Saved entries:
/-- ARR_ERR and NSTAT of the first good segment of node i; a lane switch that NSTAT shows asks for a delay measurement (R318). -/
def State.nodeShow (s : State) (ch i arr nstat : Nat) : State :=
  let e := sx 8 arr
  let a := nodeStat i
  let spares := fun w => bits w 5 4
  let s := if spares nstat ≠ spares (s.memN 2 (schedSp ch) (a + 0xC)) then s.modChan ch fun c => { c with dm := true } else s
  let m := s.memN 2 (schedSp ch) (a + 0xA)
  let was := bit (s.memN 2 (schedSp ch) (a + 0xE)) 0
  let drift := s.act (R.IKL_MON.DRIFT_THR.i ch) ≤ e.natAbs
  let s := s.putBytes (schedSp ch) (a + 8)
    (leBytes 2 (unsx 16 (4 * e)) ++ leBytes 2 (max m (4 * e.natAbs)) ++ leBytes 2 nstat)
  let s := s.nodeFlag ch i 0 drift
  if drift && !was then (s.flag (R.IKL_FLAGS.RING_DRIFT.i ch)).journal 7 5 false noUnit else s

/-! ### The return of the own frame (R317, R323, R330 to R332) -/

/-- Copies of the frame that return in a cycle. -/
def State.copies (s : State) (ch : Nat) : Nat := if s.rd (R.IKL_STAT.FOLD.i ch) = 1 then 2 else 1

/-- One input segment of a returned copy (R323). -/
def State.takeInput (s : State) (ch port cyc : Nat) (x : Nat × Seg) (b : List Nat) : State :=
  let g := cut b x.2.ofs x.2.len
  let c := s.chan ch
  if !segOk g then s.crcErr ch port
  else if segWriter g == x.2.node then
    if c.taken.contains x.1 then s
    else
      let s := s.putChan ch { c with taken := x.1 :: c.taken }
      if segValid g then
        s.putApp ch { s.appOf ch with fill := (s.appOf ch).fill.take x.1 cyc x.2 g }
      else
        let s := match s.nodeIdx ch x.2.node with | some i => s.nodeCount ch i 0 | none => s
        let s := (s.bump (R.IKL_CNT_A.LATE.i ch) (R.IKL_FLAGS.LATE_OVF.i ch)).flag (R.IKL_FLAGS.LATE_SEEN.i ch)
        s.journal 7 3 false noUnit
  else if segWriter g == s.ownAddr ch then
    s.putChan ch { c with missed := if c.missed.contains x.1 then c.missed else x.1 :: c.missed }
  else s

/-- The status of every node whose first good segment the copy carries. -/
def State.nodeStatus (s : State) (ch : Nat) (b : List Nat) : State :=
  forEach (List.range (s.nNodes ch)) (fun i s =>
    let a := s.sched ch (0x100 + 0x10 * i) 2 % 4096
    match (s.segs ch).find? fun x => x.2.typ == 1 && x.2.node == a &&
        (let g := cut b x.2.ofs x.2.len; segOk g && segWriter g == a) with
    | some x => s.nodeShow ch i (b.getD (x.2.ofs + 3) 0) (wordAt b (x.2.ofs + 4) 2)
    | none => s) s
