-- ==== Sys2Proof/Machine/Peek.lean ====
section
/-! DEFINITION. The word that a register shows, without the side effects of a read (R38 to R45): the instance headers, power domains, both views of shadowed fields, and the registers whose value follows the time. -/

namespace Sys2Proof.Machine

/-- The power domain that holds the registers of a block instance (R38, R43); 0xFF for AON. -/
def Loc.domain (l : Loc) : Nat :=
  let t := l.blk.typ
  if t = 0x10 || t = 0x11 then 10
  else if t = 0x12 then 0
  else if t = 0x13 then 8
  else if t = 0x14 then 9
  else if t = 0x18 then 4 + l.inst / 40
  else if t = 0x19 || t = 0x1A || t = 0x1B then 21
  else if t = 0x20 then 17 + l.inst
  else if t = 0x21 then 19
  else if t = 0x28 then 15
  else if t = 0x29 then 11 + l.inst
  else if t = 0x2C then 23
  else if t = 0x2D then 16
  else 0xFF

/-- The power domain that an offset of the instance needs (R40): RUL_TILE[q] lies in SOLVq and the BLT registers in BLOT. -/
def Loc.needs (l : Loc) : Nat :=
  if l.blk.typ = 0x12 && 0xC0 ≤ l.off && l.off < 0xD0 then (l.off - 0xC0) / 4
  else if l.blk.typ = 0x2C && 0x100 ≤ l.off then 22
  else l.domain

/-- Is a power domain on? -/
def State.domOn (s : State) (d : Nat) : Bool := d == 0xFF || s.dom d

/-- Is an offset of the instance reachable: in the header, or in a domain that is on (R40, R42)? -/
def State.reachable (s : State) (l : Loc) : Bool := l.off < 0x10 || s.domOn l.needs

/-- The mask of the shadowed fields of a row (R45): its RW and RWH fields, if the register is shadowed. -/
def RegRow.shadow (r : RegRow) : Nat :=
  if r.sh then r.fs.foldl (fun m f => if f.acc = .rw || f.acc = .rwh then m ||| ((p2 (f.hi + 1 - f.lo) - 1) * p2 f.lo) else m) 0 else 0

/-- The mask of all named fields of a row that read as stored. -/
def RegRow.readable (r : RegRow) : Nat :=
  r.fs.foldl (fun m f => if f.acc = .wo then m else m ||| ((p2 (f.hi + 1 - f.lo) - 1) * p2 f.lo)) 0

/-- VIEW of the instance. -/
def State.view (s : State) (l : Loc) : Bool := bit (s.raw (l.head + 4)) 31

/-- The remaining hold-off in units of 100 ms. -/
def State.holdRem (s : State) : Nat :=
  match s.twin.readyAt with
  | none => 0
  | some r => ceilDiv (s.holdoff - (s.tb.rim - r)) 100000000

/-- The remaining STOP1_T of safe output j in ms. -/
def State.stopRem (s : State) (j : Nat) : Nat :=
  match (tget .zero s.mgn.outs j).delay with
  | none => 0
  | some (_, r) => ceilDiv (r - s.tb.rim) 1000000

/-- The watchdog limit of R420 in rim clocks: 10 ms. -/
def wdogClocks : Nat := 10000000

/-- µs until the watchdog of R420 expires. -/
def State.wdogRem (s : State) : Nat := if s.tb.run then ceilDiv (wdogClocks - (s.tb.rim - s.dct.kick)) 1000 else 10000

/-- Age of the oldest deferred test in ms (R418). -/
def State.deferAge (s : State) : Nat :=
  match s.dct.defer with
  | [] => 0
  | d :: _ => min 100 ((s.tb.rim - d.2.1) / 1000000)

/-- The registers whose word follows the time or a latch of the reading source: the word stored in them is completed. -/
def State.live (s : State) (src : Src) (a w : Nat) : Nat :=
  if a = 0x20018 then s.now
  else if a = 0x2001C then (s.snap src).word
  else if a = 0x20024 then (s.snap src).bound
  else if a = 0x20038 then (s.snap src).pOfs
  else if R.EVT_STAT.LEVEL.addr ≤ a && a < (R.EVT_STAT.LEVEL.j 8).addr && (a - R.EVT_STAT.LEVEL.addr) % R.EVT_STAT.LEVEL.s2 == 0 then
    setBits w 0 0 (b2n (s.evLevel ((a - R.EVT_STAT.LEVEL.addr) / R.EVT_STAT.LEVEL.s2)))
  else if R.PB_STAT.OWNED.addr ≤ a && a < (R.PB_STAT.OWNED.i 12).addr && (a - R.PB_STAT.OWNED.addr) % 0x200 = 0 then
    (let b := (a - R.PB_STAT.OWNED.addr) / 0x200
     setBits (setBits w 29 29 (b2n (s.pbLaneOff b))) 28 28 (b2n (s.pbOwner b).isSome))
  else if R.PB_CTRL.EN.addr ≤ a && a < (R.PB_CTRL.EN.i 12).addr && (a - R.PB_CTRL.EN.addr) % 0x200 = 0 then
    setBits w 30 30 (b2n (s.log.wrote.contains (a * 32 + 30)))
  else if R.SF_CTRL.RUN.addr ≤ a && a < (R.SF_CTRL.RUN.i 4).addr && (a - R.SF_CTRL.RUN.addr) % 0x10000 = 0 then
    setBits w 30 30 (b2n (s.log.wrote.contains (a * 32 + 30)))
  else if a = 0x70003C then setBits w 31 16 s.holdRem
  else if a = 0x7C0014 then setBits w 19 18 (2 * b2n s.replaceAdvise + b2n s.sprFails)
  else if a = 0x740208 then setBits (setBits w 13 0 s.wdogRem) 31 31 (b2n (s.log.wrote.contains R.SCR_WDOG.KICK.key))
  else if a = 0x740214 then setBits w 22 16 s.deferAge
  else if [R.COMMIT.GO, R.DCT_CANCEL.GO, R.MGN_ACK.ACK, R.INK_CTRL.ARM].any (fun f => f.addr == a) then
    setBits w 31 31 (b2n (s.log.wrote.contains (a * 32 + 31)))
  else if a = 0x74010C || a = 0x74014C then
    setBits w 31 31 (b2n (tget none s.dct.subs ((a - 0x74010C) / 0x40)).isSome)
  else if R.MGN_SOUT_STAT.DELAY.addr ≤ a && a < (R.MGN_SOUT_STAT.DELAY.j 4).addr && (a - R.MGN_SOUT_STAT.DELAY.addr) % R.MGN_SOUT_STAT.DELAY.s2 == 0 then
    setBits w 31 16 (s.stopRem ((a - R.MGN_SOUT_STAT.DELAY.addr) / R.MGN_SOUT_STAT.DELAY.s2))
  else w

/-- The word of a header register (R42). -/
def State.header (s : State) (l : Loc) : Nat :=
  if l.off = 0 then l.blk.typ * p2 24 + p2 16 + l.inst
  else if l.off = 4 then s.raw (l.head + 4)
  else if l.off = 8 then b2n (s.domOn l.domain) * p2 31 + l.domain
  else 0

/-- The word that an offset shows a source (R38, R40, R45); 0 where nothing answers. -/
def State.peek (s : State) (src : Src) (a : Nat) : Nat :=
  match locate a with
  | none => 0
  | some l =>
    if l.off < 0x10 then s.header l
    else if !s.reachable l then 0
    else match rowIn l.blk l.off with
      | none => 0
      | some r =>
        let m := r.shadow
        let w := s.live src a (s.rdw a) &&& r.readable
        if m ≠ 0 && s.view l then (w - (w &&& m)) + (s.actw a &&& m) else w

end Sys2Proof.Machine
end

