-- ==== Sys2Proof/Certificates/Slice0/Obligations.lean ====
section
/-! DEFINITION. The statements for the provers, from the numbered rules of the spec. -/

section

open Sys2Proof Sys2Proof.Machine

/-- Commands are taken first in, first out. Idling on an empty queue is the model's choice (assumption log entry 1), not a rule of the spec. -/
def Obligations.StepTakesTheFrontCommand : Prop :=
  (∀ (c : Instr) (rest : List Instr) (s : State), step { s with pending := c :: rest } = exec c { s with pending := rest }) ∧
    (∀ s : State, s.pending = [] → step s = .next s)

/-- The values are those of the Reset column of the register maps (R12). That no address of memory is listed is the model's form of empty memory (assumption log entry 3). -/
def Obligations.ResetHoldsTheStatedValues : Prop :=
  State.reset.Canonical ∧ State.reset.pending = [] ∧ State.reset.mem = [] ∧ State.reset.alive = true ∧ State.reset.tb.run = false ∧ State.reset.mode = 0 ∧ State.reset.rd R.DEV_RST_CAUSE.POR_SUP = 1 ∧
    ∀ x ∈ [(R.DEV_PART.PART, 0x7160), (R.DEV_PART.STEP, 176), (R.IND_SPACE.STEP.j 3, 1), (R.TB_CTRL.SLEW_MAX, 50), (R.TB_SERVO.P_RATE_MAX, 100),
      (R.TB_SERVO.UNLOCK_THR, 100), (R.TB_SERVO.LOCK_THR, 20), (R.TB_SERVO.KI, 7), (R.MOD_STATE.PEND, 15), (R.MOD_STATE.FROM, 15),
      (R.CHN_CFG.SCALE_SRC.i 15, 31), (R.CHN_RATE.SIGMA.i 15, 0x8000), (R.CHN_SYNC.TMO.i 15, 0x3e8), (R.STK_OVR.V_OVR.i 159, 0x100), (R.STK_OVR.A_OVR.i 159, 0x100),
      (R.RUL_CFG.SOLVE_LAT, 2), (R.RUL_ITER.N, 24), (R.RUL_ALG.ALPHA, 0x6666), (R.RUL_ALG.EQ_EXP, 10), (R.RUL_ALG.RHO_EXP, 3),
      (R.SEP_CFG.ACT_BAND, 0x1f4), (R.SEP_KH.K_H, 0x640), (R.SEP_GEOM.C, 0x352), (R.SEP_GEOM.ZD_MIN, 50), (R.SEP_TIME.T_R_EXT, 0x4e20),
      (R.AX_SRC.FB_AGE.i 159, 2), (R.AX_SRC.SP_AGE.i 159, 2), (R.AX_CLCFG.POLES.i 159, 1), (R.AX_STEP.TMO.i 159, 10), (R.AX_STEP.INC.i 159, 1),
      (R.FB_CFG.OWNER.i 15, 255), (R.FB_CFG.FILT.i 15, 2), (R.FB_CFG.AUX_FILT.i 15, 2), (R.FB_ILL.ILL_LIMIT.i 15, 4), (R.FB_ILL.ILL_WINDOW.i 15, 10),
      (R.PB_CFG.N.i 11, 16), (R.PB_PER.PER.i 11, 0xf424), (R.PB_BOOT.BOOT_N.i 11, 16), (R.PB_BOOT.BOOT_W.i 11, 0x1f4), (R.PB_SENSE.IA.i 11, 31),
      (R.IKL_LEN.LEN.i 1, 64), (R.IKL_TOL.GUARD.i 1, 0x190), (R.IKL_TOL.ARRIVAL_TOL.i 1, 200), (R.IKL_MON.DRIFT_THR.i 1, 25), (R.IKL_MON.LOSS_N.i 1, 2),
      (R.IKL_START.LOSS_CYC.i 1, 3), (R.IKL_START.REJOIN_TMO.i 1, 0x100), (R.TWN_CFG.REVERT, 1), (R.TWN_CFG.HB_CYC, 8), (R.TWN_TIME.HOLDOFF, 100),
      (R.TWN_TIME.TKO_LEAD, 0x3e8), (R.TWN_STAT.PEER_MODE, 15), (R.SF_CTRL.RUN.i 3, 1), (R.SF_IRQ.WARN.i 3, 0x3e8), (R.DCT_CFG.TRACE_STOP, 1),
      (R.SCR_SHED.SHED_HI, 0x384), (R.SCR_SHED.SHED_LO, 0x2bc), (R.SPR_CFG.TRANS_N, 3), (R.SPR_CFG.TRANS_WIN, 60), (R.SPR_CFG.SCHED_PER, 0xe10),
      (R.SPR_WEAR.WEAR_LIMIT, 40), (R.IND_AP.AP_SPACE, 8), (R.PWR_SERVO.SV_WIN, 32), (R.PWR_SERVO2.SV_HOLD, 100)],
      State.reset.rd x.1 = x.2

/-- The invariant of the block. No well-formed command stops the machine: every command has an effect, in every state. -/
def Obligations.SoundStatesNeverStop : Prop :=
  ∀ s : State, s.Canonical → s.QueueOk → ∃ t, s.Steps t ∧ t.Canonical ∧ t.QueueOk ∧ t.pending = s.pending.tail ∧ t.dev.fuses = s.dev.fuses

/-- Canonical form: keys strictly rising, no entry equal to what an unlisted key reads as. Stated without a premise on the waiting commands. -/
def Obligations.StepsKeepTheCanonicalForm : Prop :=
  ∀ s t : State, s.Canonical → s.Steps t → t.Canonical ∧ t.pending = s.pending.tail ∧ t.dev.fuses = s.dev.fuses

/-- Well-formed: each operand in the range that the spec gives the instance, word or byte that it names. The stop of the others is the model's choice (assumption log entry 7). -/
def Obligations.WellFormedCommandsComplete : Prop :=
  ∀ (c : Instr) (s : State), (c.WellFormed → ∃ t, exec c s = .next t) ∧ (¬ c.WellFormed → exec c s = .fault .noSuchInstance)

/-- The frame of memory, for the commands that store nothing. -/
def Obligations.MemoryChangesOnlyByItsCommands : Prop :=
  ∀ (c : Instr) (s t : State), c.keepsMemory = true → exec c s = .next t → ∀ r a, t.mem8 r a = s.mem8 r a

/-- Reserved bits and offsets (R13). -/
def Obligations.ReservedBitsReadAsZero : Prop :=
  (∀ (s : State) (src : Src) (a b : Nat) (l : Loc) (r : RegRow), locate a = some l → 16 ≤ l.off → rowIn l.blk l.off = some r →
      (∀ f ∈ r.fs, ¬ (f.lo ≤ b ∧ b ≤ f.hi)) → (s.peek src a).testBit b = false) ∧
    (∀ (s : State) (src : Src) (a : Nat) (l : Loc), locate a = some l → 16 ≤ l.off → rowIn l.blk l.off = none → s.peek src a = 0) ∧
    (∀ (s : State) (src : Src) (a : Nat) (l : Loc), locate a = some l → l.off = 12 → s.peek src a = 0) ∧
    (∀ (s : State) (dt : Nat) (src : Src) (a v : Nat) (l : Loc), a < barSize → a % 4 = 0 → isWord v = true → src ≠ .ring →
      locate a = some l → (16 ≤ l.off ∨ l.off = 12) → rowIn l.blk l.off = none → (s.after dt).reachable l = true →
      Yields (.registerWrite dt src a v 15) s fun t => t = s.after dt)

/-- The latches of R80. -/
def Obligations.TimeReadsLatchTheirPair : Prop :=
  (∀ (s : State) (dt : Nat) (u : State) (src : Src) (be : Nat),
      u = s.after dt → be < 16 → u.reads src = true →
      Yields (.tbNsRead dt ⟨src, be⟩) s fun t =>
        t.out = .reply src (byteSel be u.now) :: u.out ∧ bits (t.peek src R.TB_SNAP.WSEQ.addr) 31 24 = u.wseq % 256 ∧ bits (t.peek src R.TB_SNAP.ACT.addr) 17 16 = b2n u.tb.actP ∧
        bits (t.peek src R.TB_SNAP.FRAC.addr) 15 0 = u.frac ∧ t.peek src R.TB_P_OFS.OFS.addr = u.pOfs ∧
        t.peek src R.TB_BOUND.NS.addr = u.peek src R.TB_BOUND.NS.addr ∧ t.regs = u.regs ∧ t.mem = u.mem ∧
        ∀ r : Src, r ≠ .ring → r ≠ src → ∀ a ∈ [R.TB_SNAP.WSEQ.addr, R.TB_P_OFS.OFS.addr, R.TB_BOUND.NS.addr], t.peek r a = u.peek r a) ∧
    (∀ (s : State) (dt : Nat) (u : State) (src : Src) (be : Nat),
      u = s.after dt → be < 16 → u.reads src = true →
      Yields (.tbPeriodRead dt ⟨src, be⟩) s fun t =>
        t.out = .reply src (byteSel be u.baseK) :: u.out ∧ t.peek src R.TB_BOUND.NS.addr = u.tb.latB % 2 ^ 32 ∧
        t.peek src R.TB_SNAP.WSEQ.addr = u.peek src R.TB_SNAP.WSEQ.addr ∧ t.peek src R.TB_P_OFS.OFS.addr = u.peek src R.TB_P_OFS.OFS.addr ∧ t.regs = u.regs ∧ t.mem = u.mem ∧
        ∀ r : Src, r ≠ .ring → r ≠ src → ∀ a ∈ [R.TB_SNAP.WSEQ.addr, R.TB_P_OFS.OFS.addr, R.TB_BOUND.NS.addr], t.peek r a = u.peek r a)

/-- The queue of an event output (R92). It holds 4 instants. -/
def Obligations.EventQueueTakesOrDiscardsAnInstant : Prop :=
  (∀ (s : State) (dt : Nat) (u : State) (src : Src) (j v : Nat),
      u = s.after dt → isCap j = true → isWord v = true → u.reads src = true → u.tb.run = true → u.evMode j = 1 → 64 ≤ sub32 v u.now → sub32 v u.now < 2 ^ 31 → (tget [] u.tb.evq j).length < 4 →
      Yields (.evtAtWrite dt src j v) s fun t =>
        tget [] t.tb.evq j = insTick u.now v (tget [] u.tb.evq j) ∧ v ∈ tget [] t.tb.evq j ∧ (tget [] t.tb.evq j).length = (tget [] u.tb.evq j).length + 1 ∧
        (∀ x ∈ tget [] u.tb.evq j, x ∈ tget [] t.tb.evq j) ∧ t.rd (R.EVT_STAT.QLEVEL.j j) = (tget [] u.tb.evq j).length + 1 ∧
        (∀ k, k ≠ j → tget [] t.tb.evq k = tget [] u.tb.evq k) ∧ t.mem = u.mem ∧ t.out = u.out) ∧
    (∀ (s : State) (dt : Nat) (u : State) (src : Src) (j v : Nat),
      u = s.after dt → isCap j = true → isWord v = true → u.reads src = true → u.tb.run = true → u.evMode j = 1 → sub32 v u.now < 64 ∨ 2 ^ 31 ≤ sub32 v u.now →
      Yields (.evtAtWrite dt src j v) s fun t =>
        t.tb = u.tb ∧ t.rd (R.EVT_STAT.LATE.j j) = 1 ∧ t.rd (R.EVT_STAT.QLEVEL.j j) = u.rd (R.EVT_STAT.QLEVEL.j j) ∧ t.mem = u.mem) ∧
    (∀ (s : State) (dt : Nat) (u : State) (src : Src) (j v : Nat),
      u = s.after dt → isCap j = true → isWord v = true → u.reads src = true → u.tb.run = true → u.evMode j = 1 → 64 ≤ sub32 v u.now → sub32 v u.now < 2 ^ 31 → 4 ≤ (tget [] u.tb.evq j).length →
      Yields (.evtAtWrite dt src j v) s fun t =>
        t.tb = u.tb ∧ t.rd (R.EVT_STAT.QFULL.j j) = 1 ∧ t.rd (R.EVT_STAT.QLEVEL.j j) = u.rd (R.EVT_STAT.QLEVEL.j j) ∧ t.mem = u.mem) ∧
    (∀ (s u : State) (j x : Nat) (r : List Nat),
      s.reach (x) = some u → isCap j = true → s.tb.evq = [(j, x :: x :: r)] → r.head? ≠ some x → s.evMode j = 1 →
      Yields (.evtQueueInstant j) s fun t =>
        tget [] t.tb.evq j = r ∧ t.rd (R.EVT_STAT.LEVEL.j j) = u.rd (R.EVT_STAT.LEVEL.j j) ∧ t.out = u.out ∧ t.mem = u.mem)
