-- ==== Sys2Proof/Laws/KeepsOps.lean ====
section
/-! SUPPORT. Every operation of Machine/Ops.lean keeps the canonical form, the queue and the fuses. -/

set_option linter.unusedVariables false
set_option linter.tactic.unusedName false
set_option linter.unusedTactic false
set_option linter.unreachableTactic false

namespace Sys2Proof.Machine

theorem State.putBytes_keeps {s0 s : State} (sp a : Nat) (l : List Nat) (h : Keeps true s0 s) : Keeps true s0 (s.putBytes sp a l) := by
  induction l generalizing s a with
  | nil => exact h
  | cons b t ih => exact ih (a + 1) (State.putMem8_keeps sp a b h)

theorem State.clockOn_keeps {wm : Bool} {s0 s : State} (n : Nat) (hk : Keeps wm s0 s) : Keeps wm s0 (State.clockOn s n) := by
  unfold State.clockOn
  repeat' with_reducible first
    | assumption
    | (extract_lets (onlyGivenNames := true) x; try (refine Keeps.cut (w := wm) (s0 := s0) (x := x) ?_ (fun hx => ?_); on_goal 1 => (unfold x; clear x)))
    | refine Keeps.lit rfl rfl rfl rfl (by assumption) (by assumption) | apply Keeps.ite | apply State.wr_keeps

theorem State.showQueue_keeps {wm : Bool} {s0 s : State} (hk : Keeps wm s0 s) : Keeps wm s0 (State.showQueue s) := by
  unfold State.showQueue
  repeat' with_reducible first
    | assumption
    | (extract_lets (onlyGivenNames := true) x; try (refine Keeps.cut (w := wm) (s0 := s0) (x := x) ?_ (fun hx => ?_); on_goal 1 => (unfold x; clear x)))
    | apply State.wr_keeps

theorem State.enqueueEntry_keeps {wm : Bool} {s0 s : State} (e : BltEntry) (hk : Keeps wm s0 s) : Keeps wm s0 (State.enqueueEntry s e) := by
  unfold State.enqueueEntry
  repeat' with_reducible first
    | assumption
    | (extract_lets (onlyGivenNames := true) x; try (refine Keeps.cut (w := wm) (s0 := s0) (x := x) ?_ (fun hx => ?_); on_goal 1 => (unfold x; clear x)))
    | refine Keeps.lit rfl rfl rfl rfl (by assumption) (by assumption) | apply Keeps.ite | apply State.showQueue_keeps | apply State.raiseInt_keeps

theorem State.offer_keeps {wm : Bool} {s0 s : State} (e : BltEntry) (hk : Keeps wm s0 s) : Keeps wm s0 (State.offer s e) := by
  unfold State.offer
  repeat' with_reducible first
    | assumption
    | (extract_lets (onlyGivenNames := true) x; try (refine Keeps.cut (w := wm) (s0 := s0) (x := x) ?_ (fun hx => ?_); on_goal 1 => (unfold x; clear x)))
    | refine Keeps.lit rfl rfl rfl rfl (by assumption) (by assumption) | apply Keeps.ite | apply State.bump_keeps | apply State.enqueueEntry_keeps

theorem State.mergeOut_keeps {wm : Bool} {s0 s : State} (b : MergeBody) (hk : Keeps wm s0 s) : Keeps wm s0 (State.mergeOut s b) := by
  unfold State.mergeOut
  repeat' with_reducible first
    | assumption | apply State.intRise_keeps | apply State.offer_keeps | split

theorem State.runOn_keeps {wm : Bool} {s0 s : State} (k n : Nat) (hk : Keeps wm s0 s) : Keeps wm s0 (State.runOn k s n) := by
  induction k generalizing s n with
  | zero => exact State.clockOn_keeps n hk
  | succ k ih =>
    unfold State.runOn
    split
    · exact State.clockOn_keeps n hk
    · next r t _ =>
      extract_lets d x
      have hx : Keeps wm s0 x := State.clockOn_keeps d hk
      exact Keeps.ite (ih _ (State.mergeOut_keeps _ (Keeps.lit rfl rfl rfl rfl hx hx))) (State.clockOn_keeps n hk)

What you have to do → Restate the records above verbatim up to and including the line containing "let spares := fun w => bits w 5 4".

Response to the task →
/-- ARR_ERR and NSTAT of the first good segment of node i; a lane switch that NSTAT shows asks for a delay measurement (R318). -/
def State.nodeShow (s : State) (ch i arr nstat : Nat) : State :=
  let e := sx 8 arr
  let a := nodeStat i
  let spares := fun w => bits w 5 4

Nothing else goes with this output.